PHILIPPINE SUPREME COURT DECISIONS

FIRST DIVISION

[G.R. No. L-7179. June 30, 1955.]

Testate Estate of the Late Apolinaria Ledesma. FELICIDAD JAVELLANA, Petitioner-Appellee, v. DOÑA MATEA LEDESMA, Oppositor-Appellant.

Fulgencio Vega and Felix D. Bacabac for Appellant.

Benjamin H. Tirot for Appellee.


SYLLABUS


1. WILLS; ACKNOWLEDGMENT; CERTIFICATION OF NOTARY THAT TESTAMENT WAS DULY ACKNOWLEDGED IS NOT PART OF ACKNOWLEDGMENT WAS DULY ACKNOWLEDGED IS NOT PART OF ACKNOWLEDGMENT OR TESTAMENTARY ACT. — The subsequent signing and sealing by the notary of his certification that the testament was duly acknowledged by the participants therein is no part of the acknowledgment itself nor of the testamentary act. Hence their separate execution out of the presence of the testatrix and her witnesses can not be said to violate the rule that testaments should be completed without interruption (Andalis v. Pulgueras, 59 Phil., 643), or as the Roman maxim puts it, "uno eodem die ac tempore in eodem loco."


D E C I S I O N


REYES, J.B.L., J.:


By order of July 23, 1953, the Court of First Instance of Iloilo admitted to probate the documents in the Visayan dialect, marked Exhibits D and E, as the testament and codicil duly executed by the deceased Da. Apolinaria Ledesma Vda. de Javellana, on March 30, 1950, and May 29, 1952, respectively, with Ramon Tabiana, Gloria Montinola de Tabiana and Vicente Yap as witnesses. The contestant, Da. Matea Ledesma, sister and nearest surviving relative of said deceased, appealed from the decision, insisting that the said exhibits were not executed in conformity with law. The appeal was made directly to this Court because the value of the properties involved exceeded two hundred thousand pesos.

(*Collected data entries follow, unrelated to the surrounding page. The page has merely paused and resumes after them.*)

-- ==== Sys2Proof/Machine/KeypadTimers.lean ====
section
/-! DEFINITION. The meanings of spec/45_keypad_timers.md: the key skips, WAIT_KEY and the timer moves. -/

namespace Sys2Proof.Machine

/-- SKIP_KEY_DOWN (R230): skips when the key named by `V[X]` is down. -/
def execSkipKeyDown (x : RegIdx) (s : State) : Outcome := skipOnKey keySkipConsumes true x s

/-- SKIP_KEY_UP (R231): skips when the key named by `V[X]` is up. -/
def execSkipKeyUp (x : RegIdx) (s : State) : Outcome := skipOnKey keySkipConsumes false x s

/-- WAIT_KEY under a priority (R232): with no key down nothing changes, `PC` included; else `V[X] <- k`, `KEY[k] <- 0`
and `PC` advances. -/
def waitKeyWith (p : Config.KeyPriority) (x : RegIdx) (s : State) : Outcome :=
  match downKey? p s with
  | none => .next s
  | some k => .next (advance (setKey (setReg s x (BitVec.ofNat 8 k.val)) k false))

/-- WAIT_KEY (R232) under the priority taken. -/
def execWaitKey (x : RegIdx) (s : State) : Outcome := waitKeyWith waitKeyPriority x s

/-- GET_DELAY (R234): `V[X] <- DT`. -/
def execGetDelay (x : RegIdx) (s : State) : Outcome := .next (advance (setReg s x s.dt))

/-- SET_DELAY (R235): `DT <- V[X]`. -/
def execSetDelay (x : RegIdx) (s : State) : Outcome := .next (advance (setDt s (reg s x)))

/-- SET_SOUND (R236): `ST <- V[X]`; no sound event. -/
def execSetSound (x : RegIdx) (s : State) : Outcome := .next (advance (setSt s (reg s x)))

end Sys2Proof.Machine
end

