/-! ### The index register and memory (43_index_memory.md) -/

/-- SET_INDEX, ADD_INDEX and SET_INDEX_FONT (R190 to R192): no flag and no mask to 12 bits (the spec's decision D8), no
reduction of the digit (D21). -/
def Obligations.IndexWritesResult : Prop :=
  ∀ (nnn : Imm12) (x : RegIdx) (s : State),
    decode (0xA#4 ++ nnn) = .setIndex nnn ∧ decode (0xF#4 ++ nibbleOf x ++ 0x1E#8) = .addIndex x ∧
    decode (0xF#4 ++ nibbleOf x ++ 0x29#8) = .setIndexFont x ∧
    (∃ t, exec (.setIndex nnn) s = .next t ∧ t.i.toNat = nnn.toNat ∧ t.pc = s.pc + 2 ∧ OnlyChanges [.i, .pc] s t) ∧
    (∃ t, exec (.addIndex x) s = .next t ∧ t.i.toNat = (s.i.toNat + (reg s x).toNat) % 65536 ∧ t.pc = s.pc + 2 ∧
      OnlyChanges [.i, .pc] s t) ∧
    (∃ t, exec (.setIndexFont x) s = .next t ∧ t.i.toNat = (reg s x).toNat * 5 ∧ t.pc = s.pc + 2 ∧
      OnlyChanges [.i, .pc] s t)

/-- R193: STORE_BCD. -/
def Obligations.StoreBcdResult : Prop :=
  ∀ (x : RegIdx) (s : State),
    decode (0xF#4 ++ nibbleOf x ++ 0x33#8) = .storeBcd x ∧
    (Memory.wf s.mem = true → s.i.toNat + 2 ≤ 0xFFF → ∃ t, exec (.storeBcd x) s = .next t ∧
      (byteAt t.mem s.i.toNat).toNat = (reg s x).toNat / 100 ∧
      (byteAt t.mem (s.i.toNat + 1)).toNat = (reg s x).toNat / 10 % 10 ∧
      (byteAt t.mem (s.i.toNat + 2)).toNat = (reg s x).toNat % 10 ∧
      (∀ a, a < s.i.toNat ∨ s.i.toNat + 2 < a → byteAt t.mem a = byteAt s.mem a) ∧
      t.pc = s.pc + 2 ∧ OnlyChanges [.mem, .pc] s t) ∧
    (0xFFF < s.i.toNat + 2 → Aborts s (exec (.storeBcd x) s) (.memoryOutOfRange (max s.i.toNat 0x1000)))

/-- R194: DUMP_REGS. -/
def Obligations.DumpRegsResult : Prop :=
  ∀ (x : RegIdx) (s : State),
    decode (0xF#4 ++ nibbleOf x ++ 0x55#8) = .dumpRegs x ∧
    (Memory.wf s.mem = true → s.i.toNat + x.val ≤ 0xFFF → ∃ t, exec (.dumpRegs x) s = .next t ∧
      (∀ r : RegIdx, r ≤ x → byteAt t.mem (s.i.toNat + r.val) = reg s r) ∧
      (∀ a, a < s.i.toNat ∨ s.i.toNat + x.val < a → byteAt t.mem a = byteAt s.mem a) ∧
      t.i.toNat = s.i.toNat + x.val + 1 ∧ t.pc = s.pc + 2 ∧ OnlyChanges [.mem, .i, .pc] s t) ∧
    (0xFFF < s.i.toNat + x.val → Aborts s (exec (.dumpRegs x) s) (.memoryOutOfRange (max s.i.toNat 0x1000)))

/-- R195: LOAD_REGS. -/
def Obligations.LoadRegsResult : Prop :=
  ∀ (x : RegIdx) (s : State),
    decode (0xF#4 ++ nibbleOf x ++ 0x65#8) = .loadRegs x ∧
    (s.i.toNat + x.val ≤ 0xFFF → ∃ t, exec (.loadRegs x) s = .next t ∧
      (∀ r : RegIdx, reg t r = if r ≤ x then byteAt s.mem (s.i.toNat + r.val) else reg s r) ∧
      t.i.toNat = s.i.toNat + x.val + 1 ∧ t.pc = s.pc + 2 ∧ OnlyChanges [.v, .i, .pc] s t) ∧
    (0xFFF < s.i.toNat + x.val → Aborts s (exec (.loadRegs x) s) (.memoryOutOfRange (max s.i.toNat 0x1000)))

/-- A store into the instruction stream is seen by the very next fetch: a DUMP_REGS of at least two registers onto the
word after it makes `V0`, `V1` the next instruction executed (R72). -/
def Obligations.StoredWordIsFetchedNext : Prop :=
  ∀ (x : RegIdx) (s : State), Memory.wf s.mem = true → 1 ≤ x.val → s.i = s.pc + 2 → s.i.toNat + x.val ≤ 0xFFF →
    ∃ t, exec (.dumpRegs x) s = .next t ∧ step t = exec (decode (reg s 0 ++ reg s 1)) t

/-! ### The display (44_display.md) -/

/-- R210: CLEAR. -/
def Obligations.ClearResult : Prop :=
  (∀ middle : Byte, decode (0x0#4 ++ middle ++ 0x0#4) = .clear) ∧
  ∀ s : State, ∃ t, exec .clear s = .next t ∧ (∀ x y, pixel t.fb x y = false) ∧ t.dirty = true ∧ t.pc = s.pc + 2 ∧
    OnlyChanges [.fb, .dirty, .pc] s t

/-- DRAW, under either edge policy, and the instruction itself under the policy taken (R211 to R213; the spec's decisions
D13 for the policy and D14 for the range check; log entry 2). -/
def Obligations.DrawResult : Prop :=
  ∀ (x y : RegIdx) (n : Fin 16) (s : State),
    decode (0xD#4 ++ nibbleOf x ++ nibbleOf y ++ nibbleOf n) = .draw x y n ∧
    (∀ p, DrawDoes p x y n s (drawWith p x y n s)) ∧ DrawDoes drawEdgePolicy x y n s (exec (.draw x y n) s)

Originally the opposition to the probate also charged that the testatrix lacked testamentary capacity and that the dispositions were procured through undue influence. These grounds were abandoned at the hearing in the court below, where the issue was concentrated into three specific questions: (1) whether the testament of 1950 was executed by the testatrix in the presence of the instrumental witnesses; (2) whether the acknowledgment clause was signed and the notarial seal affixed by the notary without the presence of the testatrix and the witnesses; and (3) if so, whether the codicil was thereby rendered invalid and ineffective. These questions are the same ones presented to us for resolution.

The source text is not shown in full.